**Exercise instructions**
Transcribe the lines from the start of the data below through the line with "theorem test_wf_command : Instr.wf", word for word and nothing more.

##### Dataset #####

-- ==== Sys2Proof/Tests/Slice0.lean ====
section
/-! SUPPORT. Sys2Proof/Tests/Slice0.lean: checks of the model's own. First, for each check of WellFormed, a term that it refuses. Then,
for each statement that has hypotheses, concrete states and operands that meet the hypotheses of each of its clauses together: a theorem
`witness_…` for each. Last, a few single steps and values that the spec works out. -/

open Sys2Proof Sys2Proof.Machine Sys2Proof.Safety Sys2Proof.Claims

namespace Sys2Proof.Tests

set_option Elab.async false

/-! ### What WellFormed refuses -/

theorem test_wf_command : Instr.wf (.copy (zeros 64) 0) = true := by decide +kernel
theorem test_illformed_descLen : Instr.wf (.copy (zeros 63) 0) = false := by decide +kernel
theorem test_illformed_frameLen : Instr.wf (.ack 0 (zeros 21) 0) = false := by decide +kernel
theorem test_illformed_alignedAccess : Instr.wf (.malformedAccess false 0x10 4 true) = false := by decide +kernel
theorem test_illformed_barWord : Instr.wf (.registerWrite true 0x80000 0 none) = false := by decide +kernel
theorem test_illformed_wide : Instr.wf (.registerWrite false 0x004 0 (some 0)) = false := by decide +kernel
theorem test_illformed_wideRead : Instr.wf (.rcFieldRead false 0x004 true) = false := by decide +kernel
theorem test_illformed_reqNo : Instr.wf (.cancel 64) = false := by decide +kernel
theorem test_illformed_handleNo : Instr.wf (.free 0 262144) = false := by decide +kernel
theorem test_illformed_lineErrs : Instr.wf (.rakeVisit [{ line := 3, flip := zeros 63, poison := false, hard := false }] 0) = false := by decide +kernel
theorem test_illformed_lineTwice : Instr.wf (.rakeVisit [{ line := 3, flip := zeros 64, poison := false, hard := false }, { line := 3, flip := zeros 64, poison := false, hard := false }] 0) = false := by decide +kernel
theorem test_illformed_stripeWrite : Instr.wf (.bufferWrite 1020 (zeros 8) [] 0) = false := by decide +kernel
theorem test_illformed_ringLanes : Instr.wf (.ringLinkTrained 0 3) = false := by decide +kernel
theorem test_illformed_linkFields : Instr.wf (.pcieLinkUp 16 4) = false := by decide +kernel
theorem test_illformed_siteCounts : Instr.wf (.paceWindowEnd [0, 0, 0, 0, 0, 0, 0] 0) = false := by decide +kernel
theorem test_illformed_tierRows : Instr.wf (.tierFix [(3072, 0)]) = false := by decide +kernel
theorem test_illformed_cmSize : Instr.wf (.cartLoad 0 { cm := some (zeros 64), writes := true, threads := true, scan := [], tagCounts := [], capUf := 0, esrMohm := 0, vhold := 0, results := [] }) = false := by decide +kernel
theorem test_illformed_adcSamples : Instr.wf (.timingUpdate 0 (List.replicate 32 32) 0 0 0) = false := by decide +kernel
theorem test_illformed_storesFit : Instr.wf (.hifDbSqTail none 0 [{ space := 0, addr := 2 ^ 64, bytes := [1] }]) = false := by decide +kernel
theorem test_illformed_calResult : Instr.wf (.cartCalibrate 0 [{ gain := 64, taps := List.replicate 10 0, framed := 0 }]) = false := by decide +kernel
theorem test_illformed_inFrame : Instr.wf (.inFrame (zeros 14)) = false := by decide +kernel

/-! ### States to start from -/

/-- A part that has started, in mode `m`, with its random-bit generator tested and its host link up. -/
def live (m : Mode) : State :=
  { State.reset with
    glb := { State.reset.glb with mode := m, boot := .running }
    sec := { State.reset.sec with rngOk := true, profileValid := true }
    hif := { State.reset.hif with linkL0 := true, mqEn := true } }

/-- A descriptor: opcode, cid, target, and runs of parameter bytes by offset (R264). -/
def desc (op cid target : Nat) (ps : List (Nat × Bytes)) : Bytes :=
  ps.foldl (fun d p => patch d p.1 p.2) (patch (zeros 64) 0 (leBytes 1 op ++ [0] ++ leBytes 2 cid ++ leBytes 2 target))

/-- The command of a descriptor, fetched and waiting. -/
def cmd (d : Bytes) : Cmd := { uid := 7, desc := d }

/-- `s` with instance 0 in state `st`, and the command of `d` in its ring. -/
def held (st : InstState) (d : Bytes) (s : State) : State :=
  s.modInst 0 (fun i => { i with
    state := st
    cfg := { pasid := 1, maxStreams := 4, partMask := 0xFFFF, tagLo := 1, tagHi := 16, rtagLo := 1, rtagHi := 16 }
    share := 1, shareNext := 1, ring := { sqLog := 4, cqLog := 4, cmds := [cmd d] } })

/-- `s` with the command of `d` in the management ring. -/
def asked (d : Bytes) (s : State) : State := { s with hif := { s.hif with mq := { sqLog := 4, cqLog := 4, cmds := [cmd d] } } }

/-- `s` with open streams. -/
def opened (l : List Machine.Stream) (s : State) : State := { s with streams := l, nextId := 100 }

/-- Stream 5, number 2 of instance 0, tag 1 of partition 0, without a slot. -/
def str (dir : StreamDir) : Machine.Stream :=
  { sid := 5, v := 0, no := 2, dir := dir, tag := 1, part := 0, slot := none, seed := 0, effort := 0 }

/-- `s` with a partition 0 of four wraps on the cartridge. -/
def loaded (s : State) : State :=
  { s with cart := { s.cart with loaded := true, writes := true, dir := [{ DirEntry.none with defined := true, firstWrap := 0, wrapCount := 4 }] } }

/-- A NOP. -/
def wNop : Bytes := desc 0x41 1 0xFFFF []


/-! ### Witnesses: the machine as a whole, commands of an instance ring -/

theorem witness_IdleStepCountsTime :
    State.reset.pending = [] ∧ State.reset.glb.mode ≠ .off ∧ State.reset.chn.reassemble = false ∧ State.reset.chn.pendingJoin = false
      ∧ State.reset.hif.early = [] := by decide +kernel
theorem witness_IdleStepCountsTime_off : (live .off).pending = [] ∧ (live .off).glb.mode = .off := by decide +kernel
theorem witness_StepKeepsQueueAndMemory :
    let s : State := { live .idle with pending := [.thermtrip, .evtLock], hostMem := [(5, 1)] }
    Memory.wf s.hostMem = true ∧ step s = .next { s with pending := [.evtLock], glb := { s.glb with thermtrip := true } } :=
  ⟨by decide +kernel, rfl⟩
theorem witness_EnclaveNeverGoesBack :
    let s : State := { live .idle with pending := [.thermtrip] }
    s.sec.lifecycle ≤ 4 ∧ step s = .next { s with pending := [], glb := { s.glb with thermtrip := true } } :=
  ⟨by decide +kernel, rfl⟩
theorem witness_SequenceNeverFalls : ∀ i : Fin 512, State.reset.seqs[i].frontier ≤ (storedSlot State.reset i).frontier + 2 ^ 20
    ∧ State.reset.seqs[i].epoch ≤ (storedSlot State.reset i).epoch + 1 ∧ State.reset.seqs[i].epoch ≤ lastEpoch
    ∧ (storedSlot State.reset i).epoch ≤ lastEpoch := by decide +kernel
theorem witness_CommandsSpareUnits : exec .thermtrip (live .idle) = .next { live .idle with glb := { (live .idle).glb with thermtrip := true } }
    ∧ Claims.Part.evt ∈ Claims.spared .thermtrip := ⟨rfl, by decide +kernel⟩

def wStats : Bytes := desc 0x40 1 0xFFFF [(8, leBytes 8 0x1000)]
theorem witness_InstanceQueriesComplete_nop :
    startable (held .active wNop (live .idle)) 0 1 0x41 = some (cmd wNop) ∧ reservedZero wNop [] = true ∧ (cmd wNop).target = 0xFFFF := by decide +kernel
theorem witness_InstanceQueriesComplete_stats :
    startable (held .active wStats (live .idle)) 0 1 0x40 = some (cmd wStats) ∧ reservedZero wStats [(8, 8)] = true ∧ (cmd wStats).target = 0xFFFF
      ∧ u64 wStats 8 % 64 = 0 := by decide +kernel
theorem witness_InstanceQueriesComplete_position :
    let d := desc 0x23 1 2 []
    let s := opened [str .read] (held .active d (live .retrieve))
    startable s 0 1 0x23 = some (cmd d) ∧ reservedZero d [] = true ∧ s.openStream? 0 (cmd d).target = some (str .read) ∧ (str .read).cut = none := by decide +kernel
theorem witness_InstanceQueriesComplete_opcode :
    let d := desc 0x99 1 0xFFFF []
    let s := held .active d (live .idle)
    findStartable 1 [] (s.ring (some 0)).cmds = some (cmd d) ∧ (s.inst 0).state = .active ∧ s.glb.mode.served = true
      ∧ (cmd d).opcode ∉ [0x01, 0x02, 0x10, 0x11, 0x12, 0x13, 0x20, 0x21, 0x22, 0x23, 0x30, 0x31, 0x40, 0x41] := by decide +kernel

#####

**Written answer**
-- ==== Sys2Proof/Tests/Slice0.lean ====
section
/-! SUPPORT. Sys2Proof/Tests/Slice0.lean: checks of the model's own. First, for each check of WellFormed, a term that it refuses. Then,
for each statement that has hypotheses, concrete states and operands that meet the hypotheses of each of its clauses together: a theorem
`witness_…` for each. Last, a few single steps and values that the spec works out. -/

open Sys2Proof Sys2Proof.Machine Sys2Proof.Safety Sys2Proof.Claims

namespace Sys2Proof.Tests

set_option Elab.async false

/-! ### What WellFormed refuses -/

theorem test_wf_command : Instr.wf (.copy (zeros 64) 0) = true := by decide +kernel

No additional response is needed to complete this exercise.